++++ Information provided ++++

-- ==== Sys2Proof/Tests/Slice0.lean ====
section
/-! SUPPORT. Tests: ill-formed terms refused, words written out from the encodings, the examples of the
command rules one step each, and for every statement with hypotheses a state and operands that meet them,
at the boundaries where its clauses meet. Expected values come from the spec's examples. -/

namespace Sys2Proof.Tests

open Sys2Proof Sys2Proof.Machine

set_option Elab.async false

/-! ### Well-formedness (R72, R73) -/

theorem test_wf_setparam : (Instr.setparam 0x10000 0#32).wf = false := by decide
theorem test_wf_setp : (Instr.setp 7 0x10000).wf = false ∧ (Instr.setp 7 0xFFFF).wf = true := by decide
theorem test_wf_fill : (Instr.fill 0x10000 0 0#32).wf = false ∧ (Instr.fill 0 0x10000 0#32).wf = false := by
  decide
theorem test_wf_copy : (Instr.copy 0x10000 0 0).wf = false ∧ (Instr.copy 0 0x10000 0).wf = false ∧
    (Instr.copy 0 0 0x10000).wf = false := by decide
theorem test_wf_init : (Instr.init 0x10000).wf = false := by decide
theorem test_wf_two_addresses : [Instr.fftFwd 0x10000 0, .fftFwd 0 0x10000, .fftInv 0x10000 0,
    .fftInv 0 0x10000, .mag 0x10000 0, .mag 0 0x10000, .phase 0x10000 0, .phase 0 0x10000,
    .cmatInv 0x10000 0, .cmatInv 0 0x10000, .fftshift 0x10000].any Instr.wf = false := by decide
theorem test_wf_three_addresses : [Instr.polar 0x10000 0 0, .polar 0 0x10000 0, .polar 0 0 0x10000,
    .cmul 0x10000 0 0, .cmul 0 0x10000 0, .cmul 0 0 0x10000, .cmatApply 0x10000 0 0,
    .cmatApply 0 0x10000 0, .cmatApply 0 0 0x10000].any Instr.wf = false := by decide
theorem test_wf_counted : [Instr.princarg 0x10000 0 0, .princarg 0 0x10000 0, .princarg 0 0 0x10000,
    .zpad 0x10000 0 0, .zpad 0 0x10000 0, .zpad 0 0 0x10000].any Instr.wf = false := by decide
theorem test_wf_counted_three : [Instr.phasediff 0x10000 0 0 0, .phasediff 0 0x10000 0 0,
    .phasediff 0 0 0x10000 0, .phasediff 0 0 0 0x10000, .pvUnwrap 0x10000 0 0 0, .pvUnwrap 0 0x10000 0 0,
    .pvUnwrap 0 0 0x10000 0, .pvUnwrap 0 0 0 0x10000, .vmul 0x10000 0 0 0, .vmul 0 0x10000 0 0,
    .vmul 0 0 0x10000 0, .vmul 0 0 0 0x10000, .splitCarry 0x10000 0 0 0, .splitCarry 0 0x10000 0 0,
    .splitCarry 0 0 0x10000 0, .splitCarry 0 0 0 0x10000].any Instr.wf = false := by decide
theorem test_wf_circular : [Instr.histPush 0 32 0 0 0, .histPush 0 0 0x10000 0 0, .histPush 0 0 0 0x10000 0,
    .histPush 0 0 0 0 0x10000, .histExtract 0 32 0 0 0, .histExtract 0 0 0x10000 0 0,
    .histExtract 0 0 0 0x10000 0, .histExtract 0 0 0 0 0x10000, .olaDrain 0 32 0 0 0,
    .olaDrain 0 0 0x10000 0 0, .olaDrain 0 0 0 0x10000 0, .olaDrain 0 0 0 0 0x10000].any Instr.wf =
    false := by decide
theorem test_wf_circular_more : [Instr.olaAdd 0 32 0 0 0 0, .olaAdd 0 0 0x10000 0 0 0,
    .olaAdd 0 0 0 0x10000 0 0, .olaAdd 0 0 0 0 0x10000 0, .olaAdd 0 0 0 0 0 0x10000,
    .olaDrainMix 0 32 0 0 0 0, .olaDrainMix 0 0 0x10000 0 0 0, .olaDrainMix 0 0 0 0x10000 0 0,
    .olaDrainMix 0 0 0 0 0x10000 0, .olaDrainMix 0 0 0 0 0 0x10000].any Instr.wf = false := by decide
theorem test_wf_widest : (Instr.olaAdd 7 31 0xFFFF 0xFFFF 0xFFFF 0xFFFF).wf = true := by decide

/-! ### Words written out from the encodings (R71, R72, R74, R76) -/

/-- What four words decode to. -/
def decodeWords (w0 w1 w2 w3 : Word) : Decoded := decode (cmdOfWords w0 w1 w2 w3)

theorem test_decode_nop : decodeWords 0x00000000 0 0 0 = .ok .nop := by decide
theorem test_decode_setparam : decodeWords 0x00020001 0 0 0x3F000000 =
    .ok (.setparam 2 0x3F000000#32) := by decide
theorem test_decode_setp : decodeWords 0x00060302 0 0 0 = .ok (.setp 3 6) := by decide
theorem test_decode_fill : decodeWords 0x00040003 0x00000200 0 0x7FC00001 =
    .ok (.fill 0x200 4 0x7FC00001#32) := by decide
theorem test_decode_copy : decodeWords 0x00030004 0x00010000 0 0 = .ok (.copy 0 1 3) := by decide
theorem test_decode_init : decodeWords 0x00080010 0 0 0 = .ok (.init 8) := by decide
theorem test_decode_fftFwd : decodeWords 0x00000011 0x01000000 0 0 = .ok (.fftFwd 0 0x100) := by decide
theorem test_decode_fftInv : decodeWords 0x00000012 0x02000100 0 0 = .ok (.fftInv 0x100 0x200) := by decide
theorem test_decode_fftshift : decodeWords 0x00000013 0x0000FFFF 0 0 = .ok (.fftshift 0xFFFF) := by decide
theorem test_decode_mag : decodeWords 0x00000014 0x00020001 0 0 = .ok (.mag 1 2) := by decide
theorem test_decode_phase : decodeWords 0x00000015 0x00020001 0 0 = .ok (.phase 1 2) := by decide
theorem test_decode_polar : decodeWords 0x00000016 0x00020001 0x00000003 0 = .ok (.polar 1 2 3) := by decide
theorem test_decode_princarg : decodeWords 0x00040020 0x00020001 0 0 = .ok (.princarg 1 2 4) := by decide
theorem test_decode_phasediff : decodeWords 0x00040021 0x00020001 0x00000003 0 =
    .ok (.phasediff 1 2 3 4) := by decide
theorem test_decode_pvUnwrap : decodeWords 0x00400022 0x00020001 0x00000003 0 =
    .ok (.pvUnwrap 1 2 3 64) := by decide
theorem test_decode_vmul : decodeWords 0x00040030 0x00020001 0x00000003 0 = .ok (.vmul 1 2 3 4) := by decide
theorem test_decode_zpad : decodeWords 0x00040031 0x00020001 0 0 = .ok (.zpad 1 2 4) := by decide
theorem test_decode_histPush : decodeWords 0x00042932 0x00200010 0 0 =
    .ok (.histPush 1 5 4 0x10 0x20) := by decide
theorem test_decode_histExtract : decodeWords 0x00041833 0x00200000 0x00000030 0 =
    .ok (.histExtract 0 3 4 0x20 0x30) := by decide
theorem test_decode_olaAdd : decodeWords 0x00108734 0x03040102 0x05060000 0 =
    .ok (.olaAdd 7 16 0x10 0x102 0x304 0x506) := by decide
theorem test_decode_olaDrain : decodeWords 0x00021A35 0x00200000 0x00000030 0 =
    .ok (.olaDrain 2 3 2 0x20 0x30) := by decide
theorem test_decode_olaDrainMix : decodeWords 0x00021A36 0x00200010 0x00000030 0 =
    .ok (.olaDrainMix 2 3 2 0x10 0x20 0x30) := by decide
theorem test_decode_splitCarry : decodeWords 0x00040037 0x00020001 0x00000003 0 =
    .ok (.splitCarry 1 2 3 4) := by decide
theorem test_decode_cmul : decodeWords 0x00000040 0x00020001 0x00000003 0 = .ok (.cmul 1 2 3) := by decide
theorem test_decode_cmatApply : decodeWords 0x00000041 0x00020001 0x00000003 0 =
    .ok (.cmatApply 1 2 3) := by decide
theorem test_decode_cmatInv : decodeWords 0x00000042 0x00020001 0 0 = .ok (.cmatInv 1 2) := by decide

/-- A reserved opcode at each edge of the reserved ranges (R77). -/
theorem test_decode_reserved_opcodes : [0x05, 0x0F, 0x17, 0x1F, 0x23, 0x2F, 0x38, 0x3F, 0x43, 0xFF].all
    (fun op => decodeWords (BitVec.ofNat 32 op) 0 0 0 == .illegal .illegalOpcode) = true := by decide
/-- A non-zero unused field of each kind (R75). -/
theorem test_decode_reserved_fields :
    [decodeWords 0x00000100 0 0 0, decodeWords 0x00000801 0 0 0, decodeWords 0x00010011 0 0 0,
     decodeWords 0x00000010 0x00000001 0 0, decodeWords 0x00000013 0x00010000 0 0,
     decodeWords 0x00000014 0 0x00000001 0, decodeWords 0x00000016 0 0x00010000 0,
     decodeWords 0x00000004 0 0 0x00000001].all (· == .illegal .reservedField) = true := by decide
theorem test_decodeTableWord : decodeTableWord 128 (0x11 + 0x100 * 2 ^ 48) = some (.fftFwd 0 0x100) := by
  decide

/-! ### The assembler (R82, R83) -/

theorem test_asm_fft : (assemble "FFT_FWD 0x0000, 0x0100").map encode =
    some (cmdOfWords 0x00000011 0x01000000 0 0) := by decide +kernel
theorem test_asm_setparam : (assemble "SETPARAM 0, 0.3").map encode =
    some (cmdOfWords 0x00000001 0 0 0x3E99999A) := by decide +kernel
theorem test_asm_circular : assemble "HIST_EXTRACT 32/3@P0, 48, 4" = some (.histExtract 0 3 4 32 48) := by
  decide +kernel
theorem test_asm_pseudo : assemble "ZERO 0x0200, 4" = some (.fill 0x200 4 0#32) := by decide +kernel
theorem test_asm_too_wide : assemble "COPY 0, 65536, 1" = none := by decide +kernel

/-! ### One step on small states -/

/-- DMEM whose first words are the listed ones. -/
def memOf (ws : List Word) : Mem := loop ws.length (fun i m => setWord m i (ws.getD i 0#32)) []

/-- A small instance: NMAX = 4, 32 words of DMEM, a queue of two, a region at 0x80000. -/
def smallHw : HwCfg := ⟨2, 5, 2, 0x80000⟩

/-- The small instance after `INIT l`, its DMEM beginning with the listed words. -/
def machine (l : Nat) (ws : List Word) : State :=
  { State.powerOn smallHw (memOf ws) [] with log2n := BitVec.ofNat 5 l, initDone := true }

/-- The state after a command. -/
def after (i : Instr) (s : State) : Option State :=
  match exec i s with
  | .next t => some t
  | _ => none

/-- `n` words of DMEM from `a` on after a command that did not fault. -/
def wordsAfter (i : Instr) (s : State) (a n : Nat) : Option (List Word) :=
  match exec i s with
  | .next t => if t.faulted then none else some ((List.range n).map fun k => memWord t.mem (a + k))
  | _ => none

++++

* Task:
Where a line above contains the word "Tests", show that line.

* Output for this task:
-- ==== Sys2Proof/Tests/Slice0.lean ====
/-! SUPPORT. Tests: ill-formed terms refused, words written out from the encodings, the examples of the
namespace Sys2Proof.Tests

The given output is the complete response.